Produced by Zhineng Technology

Google DeepMind has recently unveiled two new AI models tailored for robotics, Gemini Robotics and Gemini Robotics-ER, both built upon the Gemini 2.0 framework.

These models extend AI capabilities from the digital realm into the physical world, propelling us towards robots that are versatile, interactive, and dexterous.

Gemini Robotics is an advanced vision-language-action model capable of tackling untrained tasks, interpreting natural language commands, and adapting to environmental changes in real-time.

Gemini Robotics-ER focuses on enhancing spatial comprehension, supporting cross-platform applications, and improving safety, paving the way for the widespread integration of robots into daily life.

Currently, the technology faces challenges such as sluggish movements and insufficient data, necessitating time before commercial readiness.

01

Gemini Robotics:

A Milestone Towards Versatile Robotics

Versatility: Breaking the Shackles of Specific Tasks

Robotics technology has long grappled with its inability to adapt to unfamiliar environments. As Kanishka Rao, Head of Robotics Research at Google DeepMind, observes, "Robots typically excel only in scenarios they have encountered before, becoming helpless in uncharted territories."

Traditional robots often rely on pre-programming or task-specific training, causing their performance to plummet when venturing beyond known parameters.

Gemini Robotics, with its remarkable versatility, significantly alleviates this issue. It can operate autonomously in new, untrained tasks and environments.

According to DeepMind's technical report, the model outperforms current state-of-the-art vision-language-action models by over 100% in comprehensive generalization benchmarks.

This breakthrough allows robots to adapt to new objects, diverse instructions, and environments without specialized training for each scenario.

In a demonstration, researchers placed a small dish, grapes, and bananas, instructing the robot, "Put the banana in the transparent container." The robot swiftly identified the banana and container, completing the task. Even when the container's position changed, the robot adjusted in real-time, relocating, and executing the command.

Remarkably, when researchers introduced a toy basketball and hoop, requesting a "slam dunk," the robot understood and executed the action, despite never encountering these objects before.

These examples vividly showcase Gemini Robotics' generalization ability, marking a significant step towards versatile robots.

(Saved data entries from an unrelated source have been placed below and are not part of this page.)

/-- R345, R356: BATT_ENABLE has been cleared. -/
def State.settleBattery (s : State) : State :=
  if s.flagAt Adr.battEnable then s
  else s.setPlat (fun x => { x with battStatus := 0, battFails := 0, battSoc := List.replicate 2 Crossing.zero })

/-! ## Resets and DORMANT (R333, R341) -/

/-- R341: sampling stops, crossing states are cleared, the trip is released, and sampling starts afresh. -/
def Platform.stopSampling (x : Platform) : Platform :=
  { x with
    thermAt := none, vsupAt := none, battAt := none, trip := false,
    channels := x.channels.map (fun (c : Channel) => { c with
      warn := Crossing.zero, high := Crossing.zero, critical := Crossing.zero }),
    fans := x.fans.map (fun (f : Fan) => { f with
      pulses := [], lastUpdate := none, rpm := 0, duty := 0, lowSince := none, okSince := none }),
    vsup := List.replicate 4 Crossing.zero, battSoc := List.replicate 2 Crossing.zero }

/-- R327, R333, R341: a reset that reaches the controller: the enables keep their levels; a running sequence is
remembered until the controller has restarted. -/
def Platform.reset (x : Platform) (now : Nat) : Platform :=
  { Platform.zero with
    enState := x.enState, pgState := x.pgState,
    aborted := match x.sequence with
      | some q => some (q.s, q.step, (now - q.startAt) / 1000)
      | none => none }

/-- R333: once the controller has restarted, the result of a sequence that the reset ended is produced. -/
def State.reportAborted (s : State) : State :=
  match s.plat.aborted with
  | none => s
  | some (k, step, duration) =>
    (s.setPlat (fun x => { x with aborted := none })).reportSeq k 4 step 255 duration s.tick.now

end Sys2Proof.Machine
end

Interactivity: Natural Language and Real-Time Adaptation

Another key strength of Gemini Robotics lies in its interactivity.

○ Leveraging Gemini 2.0's robust language understanding capabilities, the model responds to everyday conversational language instructions and supports multilingual communication.

Users need not employ professional terminology or a fixed command format; they can simply converse with the robot in natural language. For instance, a user might say, "Help me put the grapes on the table into the lunch box," and the robot will comprehend and execute the command.

○ It adapts to environmental changes in real-time, continuously monitoring the surroundings, detecting changes in object positions or unexpected situations, and swiftly adjusting its actions. For example, if grapes slip from its grasp or the container is moved, the robot can replan its path and continue with the task.

This dynamic adaptability is crucial for functioning in the highly unpredictable real world, making Gemini Robotics more practical for human collaboration.

Dexterity: Achieving Fine Manipulation

Dexterity is a crucial measure of a robot's practicality. Many everyday tasks humans perform effortlessly, such as folding paper or packing snacks, are highly challenging for robots. Gemini Robotics excels in this area, demonstrating robust fine motor control.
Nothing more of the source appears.